# THE PROBLEM
From the records below, extract only the lines running from the line with "def execMaxu (o" to the line with "SLTU (R72). -/", both lines included, reproducing them exactly.

### THE RECORDS

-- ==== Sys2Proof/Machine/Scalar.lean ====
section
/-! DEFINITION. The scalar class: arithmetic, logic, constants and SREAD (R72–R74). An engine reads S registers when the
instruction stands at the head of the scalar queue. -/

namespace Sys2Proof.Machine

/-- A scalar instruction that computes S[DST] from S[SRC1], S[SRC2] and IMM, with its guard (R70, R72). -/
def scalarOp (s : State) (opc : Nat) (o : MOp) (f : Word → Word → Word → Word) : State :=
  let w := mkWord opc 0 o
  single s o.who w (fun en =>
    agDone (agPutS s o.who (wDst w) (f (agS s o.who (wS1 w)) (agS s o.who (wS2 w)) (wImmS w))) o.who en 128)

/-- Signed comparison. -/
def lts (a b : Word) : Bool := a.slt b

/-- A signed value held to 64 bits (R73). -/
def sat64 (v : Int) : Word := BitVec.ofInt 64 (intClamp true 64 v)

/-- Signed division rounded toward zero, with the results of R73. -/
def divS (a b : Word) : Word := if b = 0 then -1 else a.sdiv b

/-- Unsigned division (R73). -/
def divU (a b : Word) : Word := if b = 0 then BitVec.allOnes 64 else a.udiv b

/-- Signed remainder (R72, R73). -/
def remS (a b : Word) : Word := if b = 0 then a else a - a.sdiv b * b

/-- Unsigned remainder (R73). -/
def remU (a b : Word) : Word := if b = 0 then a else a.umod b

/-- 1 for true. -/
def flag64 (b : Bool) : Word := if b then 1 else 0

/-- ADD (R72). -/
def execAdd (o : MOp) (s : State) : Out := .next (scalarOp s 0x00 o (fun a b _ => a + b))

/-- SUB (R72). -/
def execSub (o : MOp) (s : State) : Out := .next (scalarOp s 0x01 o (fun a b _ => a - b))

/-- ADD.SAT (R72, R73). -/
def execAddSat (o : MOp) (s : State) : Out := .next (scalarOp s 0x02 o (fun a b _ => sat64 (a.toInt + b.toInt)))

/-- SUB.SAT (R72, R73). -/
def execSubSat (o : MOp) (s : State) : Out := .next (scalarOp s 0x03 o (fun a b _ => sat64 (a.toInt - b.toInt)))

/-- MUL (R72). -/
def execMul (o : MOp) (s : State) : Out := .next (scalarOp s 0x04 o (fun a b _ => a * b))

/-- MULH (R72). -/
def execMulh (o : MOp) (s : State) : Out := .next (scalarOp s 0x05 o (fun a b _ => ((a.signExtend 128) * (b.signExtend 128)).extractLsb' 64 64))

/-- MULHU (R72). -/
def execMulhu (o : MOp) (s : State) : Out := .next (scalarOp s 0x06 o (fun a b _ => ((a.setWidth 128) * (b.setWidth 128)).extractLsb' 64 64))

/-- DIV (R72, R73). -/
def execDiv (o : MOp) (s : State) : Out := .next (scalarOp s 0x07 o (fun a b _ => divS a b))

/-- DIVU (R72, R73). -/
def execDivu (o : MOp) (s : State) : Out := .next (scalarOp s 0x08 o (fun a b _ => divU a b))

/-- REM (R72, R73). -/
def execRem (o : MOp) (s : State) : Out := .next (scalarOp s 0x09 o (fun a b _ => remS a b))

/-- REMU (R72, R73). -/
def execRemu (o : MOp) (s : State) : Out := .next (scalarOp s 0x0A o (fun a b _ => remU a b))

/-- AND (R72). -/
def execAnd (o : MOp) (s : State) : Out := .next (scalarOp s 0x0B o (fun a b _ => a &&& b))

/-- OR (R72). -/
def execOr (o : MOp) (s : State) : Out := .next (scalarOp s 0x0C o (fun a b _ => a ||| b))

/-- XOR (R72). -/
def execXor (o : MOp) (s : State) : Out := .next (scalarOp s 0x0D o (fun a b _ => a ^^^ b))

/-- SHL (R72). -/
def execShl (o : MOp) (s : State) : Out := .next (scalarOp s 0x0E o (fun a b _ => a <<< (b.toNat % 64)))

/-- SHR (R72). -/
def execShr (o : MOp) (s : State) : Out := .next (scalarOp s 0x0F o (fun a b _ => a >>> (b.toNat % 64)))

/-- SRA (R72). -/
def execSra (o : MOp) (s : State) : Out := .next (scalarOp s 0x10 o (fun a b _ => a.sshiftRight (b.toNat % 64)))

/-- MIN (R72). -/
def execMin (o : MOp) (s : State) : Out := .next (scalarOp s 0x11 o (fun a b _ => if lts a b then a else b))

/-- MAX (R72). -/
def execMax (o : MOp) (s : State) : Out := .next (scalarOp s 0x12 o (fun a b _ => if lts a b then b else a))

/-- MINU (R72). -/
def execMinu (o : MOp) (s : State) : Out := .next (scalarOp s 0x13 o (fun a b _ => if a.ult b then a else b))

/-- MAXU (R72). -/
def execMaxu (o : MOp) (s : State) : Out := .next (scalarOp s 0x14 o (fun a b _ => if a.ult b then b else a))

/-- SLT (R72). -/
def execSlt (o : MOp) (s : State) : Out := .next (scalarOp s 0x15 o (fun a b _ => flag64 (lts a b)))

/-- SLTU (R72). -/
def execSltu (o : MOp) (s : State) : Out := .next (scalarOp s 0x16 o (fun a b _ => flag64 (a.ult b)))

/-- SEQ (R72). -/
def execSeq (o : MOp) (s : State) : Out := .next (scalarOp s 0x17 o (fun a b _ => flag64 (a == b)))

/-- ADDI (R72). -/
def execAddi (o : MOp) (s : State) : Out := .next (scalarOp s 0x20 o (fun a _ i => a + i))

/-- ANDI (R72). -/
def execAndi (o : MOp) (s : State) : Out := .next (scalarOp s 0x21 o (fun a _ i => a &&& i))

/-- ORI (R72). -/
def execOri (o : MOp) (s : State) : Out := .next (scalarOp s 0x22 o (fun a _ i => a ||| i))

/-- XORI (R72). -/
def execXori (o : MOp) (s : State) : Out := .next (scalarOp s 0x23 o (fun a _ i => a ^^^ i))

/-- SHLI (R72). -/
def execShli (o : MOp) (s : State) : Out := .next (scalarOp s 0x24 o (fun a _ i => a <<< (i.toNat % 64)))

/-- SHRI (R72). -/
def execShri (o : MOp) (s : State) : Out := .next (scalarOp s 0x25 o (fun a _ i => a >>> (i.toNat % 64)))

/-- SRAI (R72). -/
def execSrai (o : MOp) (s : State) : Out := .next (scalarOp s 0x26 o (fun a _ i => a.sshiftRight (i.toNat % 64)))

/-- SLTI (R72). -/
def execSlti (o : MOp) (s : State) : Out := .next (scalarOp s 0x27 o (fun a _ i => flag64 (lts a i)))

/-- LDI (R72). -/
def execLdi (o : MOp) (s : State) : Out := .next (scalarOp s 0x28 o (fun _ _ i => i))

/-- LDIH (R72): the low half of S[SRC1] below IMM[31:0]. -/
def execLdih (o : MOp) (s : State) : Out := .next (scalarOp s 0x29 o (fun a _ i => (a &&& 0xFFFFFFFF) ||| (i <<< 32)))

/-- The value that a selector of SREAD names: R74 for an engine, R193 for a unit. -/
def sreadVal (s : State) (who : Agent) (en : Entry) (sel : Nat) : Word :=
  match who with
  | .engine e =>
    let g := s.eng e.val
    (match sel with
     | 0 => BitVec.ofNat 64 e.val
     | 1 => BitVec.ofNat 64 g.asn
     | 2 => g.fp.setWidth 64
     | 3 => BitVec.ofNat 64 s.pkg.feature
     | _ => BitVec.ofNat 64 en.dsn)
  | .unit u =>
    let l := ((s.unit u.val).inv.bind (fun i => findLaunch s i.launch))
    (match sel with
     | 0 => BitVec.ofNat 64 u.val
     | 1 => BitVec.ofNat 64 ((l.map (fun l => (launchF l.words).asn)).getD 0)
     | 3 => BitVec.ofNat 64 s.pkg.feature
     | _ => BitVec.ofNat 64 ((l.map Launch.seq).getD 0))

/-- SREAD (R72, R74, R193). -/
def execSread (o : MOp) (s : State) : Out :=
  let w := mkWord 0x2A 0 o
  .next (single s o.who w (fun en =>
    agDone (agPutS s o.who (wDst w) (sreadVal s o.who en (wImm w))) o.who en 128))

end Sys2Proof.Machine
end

######
### THE RECORDS

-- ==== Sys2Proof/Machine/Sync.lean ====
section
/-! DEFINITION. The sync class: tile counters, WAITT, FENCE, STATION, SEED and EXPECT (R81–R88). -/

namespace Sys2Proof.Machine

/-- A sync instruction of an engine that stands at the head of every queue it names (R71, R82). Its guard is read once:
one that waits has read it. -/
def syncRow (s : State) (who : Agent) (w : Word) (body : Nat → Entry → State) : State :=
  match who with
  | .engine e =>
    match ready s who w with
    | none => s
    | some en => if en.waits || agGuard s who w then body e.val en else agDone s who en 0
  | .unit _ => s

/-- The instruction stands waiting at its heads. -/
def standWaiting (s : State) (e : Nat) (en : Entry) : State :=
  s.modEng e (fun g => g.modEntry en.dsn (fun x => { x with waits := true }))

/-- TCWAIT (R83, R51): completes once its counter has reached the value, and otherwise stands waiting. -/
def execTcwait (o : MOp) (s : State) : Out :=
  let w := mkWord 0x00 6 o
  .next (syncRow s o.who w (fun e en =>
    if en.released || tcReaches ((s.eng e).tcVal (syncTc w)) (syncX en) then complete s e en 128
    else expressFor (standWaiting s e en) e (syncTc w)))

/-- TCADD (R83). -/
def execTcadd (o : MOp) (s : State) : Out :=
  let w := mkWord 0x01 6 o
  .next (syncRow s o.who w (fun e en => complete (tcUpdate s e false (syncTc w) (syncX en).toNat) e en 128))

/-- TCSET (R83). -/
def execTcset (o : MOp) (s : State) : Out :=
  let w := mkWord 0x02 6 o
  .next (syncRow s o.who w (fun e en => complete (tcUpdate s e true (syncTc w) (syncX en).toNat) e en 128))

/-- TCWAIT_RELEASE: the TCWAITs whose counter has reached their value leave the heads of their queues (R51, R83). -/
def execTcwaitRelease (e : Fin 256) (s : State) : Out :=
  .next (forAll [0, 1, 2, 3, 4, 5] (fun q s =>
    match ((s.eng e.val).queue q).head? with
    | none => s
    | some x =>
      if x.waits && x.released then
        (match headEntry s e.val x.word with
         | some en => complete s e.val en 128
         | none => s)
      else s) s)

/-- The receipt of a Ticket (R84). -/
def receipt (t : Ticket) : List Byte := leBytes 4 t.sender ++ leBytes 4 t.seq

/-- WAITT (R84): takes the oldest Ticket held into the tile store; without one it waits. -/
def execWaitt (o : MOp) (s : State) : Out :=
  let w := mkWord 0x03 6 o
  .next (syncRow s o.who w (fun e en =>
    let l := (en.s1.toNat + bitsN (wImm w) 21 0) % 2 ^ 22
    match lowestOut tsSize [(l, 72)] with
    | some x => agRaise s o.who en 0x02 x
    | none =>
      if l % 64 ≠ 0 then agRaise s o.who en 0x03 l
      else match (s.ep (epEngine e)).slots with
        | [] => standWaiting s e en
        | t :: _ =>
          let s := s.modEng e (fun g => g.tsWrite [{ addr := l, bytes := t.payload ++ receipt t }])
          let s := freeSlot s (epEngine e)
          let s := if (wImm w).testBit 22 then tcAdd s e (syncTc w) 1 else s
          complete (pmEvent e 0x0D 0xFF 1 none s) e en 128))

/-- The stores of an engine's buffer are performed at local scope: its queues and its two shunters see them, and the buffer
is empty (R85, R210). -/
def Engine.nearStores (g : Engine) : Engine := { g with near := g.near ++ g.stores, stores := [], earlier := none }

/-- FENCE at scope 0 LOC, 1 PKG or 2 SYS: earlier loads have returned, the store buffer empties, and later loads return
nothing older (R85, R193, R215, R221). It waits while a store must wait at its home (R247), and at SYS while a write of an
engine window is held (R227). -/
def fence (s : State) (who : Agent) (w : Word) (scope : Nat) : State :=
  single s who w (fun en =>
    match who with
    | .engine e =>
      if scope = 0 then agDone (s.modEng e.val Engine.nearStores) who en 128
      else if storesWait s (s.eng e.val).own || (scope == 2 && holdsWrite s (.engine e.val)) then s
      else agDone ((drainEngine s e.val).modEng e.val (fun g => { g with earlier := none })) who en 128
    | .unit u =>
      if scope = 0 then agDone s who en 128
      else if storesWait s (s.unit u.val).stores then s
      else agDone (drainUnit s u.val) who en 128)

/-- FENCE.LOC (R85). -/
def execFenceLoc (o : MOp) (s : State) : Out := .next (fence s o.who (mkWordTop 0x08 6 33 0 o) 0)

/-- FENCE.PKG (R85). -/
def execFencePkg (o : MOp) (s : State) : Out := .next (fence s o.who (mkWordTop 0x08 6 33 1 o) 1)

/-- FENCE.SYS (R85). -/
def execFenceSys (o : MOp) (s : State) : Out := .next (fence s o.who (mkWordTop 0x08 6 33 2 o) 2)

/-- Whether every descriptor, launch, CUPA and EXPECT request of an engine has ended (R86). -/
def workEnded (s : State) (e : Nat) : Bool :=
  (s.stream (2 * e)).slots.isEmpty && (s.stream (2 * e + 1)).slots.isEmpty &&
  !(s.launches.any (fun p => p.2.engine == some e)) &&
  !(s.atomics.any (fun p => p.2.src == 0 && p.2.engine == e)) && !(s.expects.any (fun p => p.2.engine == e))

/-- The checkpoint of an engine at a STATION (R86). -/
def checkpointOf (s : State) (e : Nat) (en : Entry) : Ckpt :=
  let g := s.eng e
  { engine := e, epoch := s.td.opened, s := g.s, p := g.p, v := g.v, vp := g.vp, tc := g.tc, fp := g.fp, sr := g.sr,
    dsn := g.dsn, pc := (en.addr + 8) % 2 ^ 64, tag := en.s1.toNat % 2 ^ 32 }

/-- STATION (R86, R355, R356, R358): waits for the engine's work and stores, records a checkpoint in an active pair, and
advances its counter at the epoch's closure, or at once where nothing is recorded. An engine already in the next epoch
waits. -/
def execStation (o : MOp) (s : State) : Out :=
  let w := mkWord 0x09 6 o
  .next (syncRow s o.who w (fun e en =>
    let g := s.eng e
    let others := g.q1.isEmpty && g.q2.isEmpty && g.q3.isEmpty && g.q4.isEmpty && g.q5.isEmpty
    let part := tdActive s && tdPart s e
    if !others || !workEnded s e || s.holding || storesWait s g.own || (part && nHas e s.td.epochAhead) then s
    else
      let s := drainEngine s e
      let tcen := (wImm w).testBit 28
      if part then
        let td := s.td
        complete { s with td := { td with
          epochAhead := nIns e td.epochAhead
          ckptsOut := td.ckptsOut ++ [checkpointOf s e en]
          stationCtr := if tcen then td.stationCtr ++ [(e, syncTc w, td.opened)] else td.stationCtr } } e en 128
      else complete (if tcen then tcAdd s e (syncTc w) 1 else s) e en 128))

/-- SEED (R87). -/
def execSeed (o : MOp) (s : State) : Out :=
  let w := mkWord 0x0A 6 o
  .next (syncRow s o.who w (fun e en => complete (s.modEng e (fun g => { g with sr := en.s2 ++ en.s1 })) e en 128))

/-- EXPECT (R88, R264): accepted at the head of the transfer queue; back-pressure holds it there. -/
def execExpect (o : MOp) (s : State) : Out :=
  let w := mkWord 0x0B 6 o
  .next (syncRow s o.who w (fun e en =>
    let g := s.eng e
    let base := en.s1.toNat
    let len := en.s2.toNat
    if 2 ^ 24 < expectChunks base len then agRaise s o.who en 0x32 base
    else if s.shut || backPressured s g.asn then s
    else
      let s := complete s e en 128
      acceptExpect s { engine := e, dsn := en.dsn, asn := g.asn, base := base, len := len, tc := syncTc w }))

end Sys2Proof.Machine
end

######

# RESPONSE TO THE EXERCISE
def execMaxu (o : MOp) (s : State) : Out := .next (scalarOp s 0x14 o (fun a b _ => if a.ult b then b else a))

/-- SLT (R72). -/
def execSlt (o : MOp) (s : State) : Out := .next (scalarOp s 0x15 o (fun a b _ => flag64 (lts a b)))

/-- SLTU (R72). -/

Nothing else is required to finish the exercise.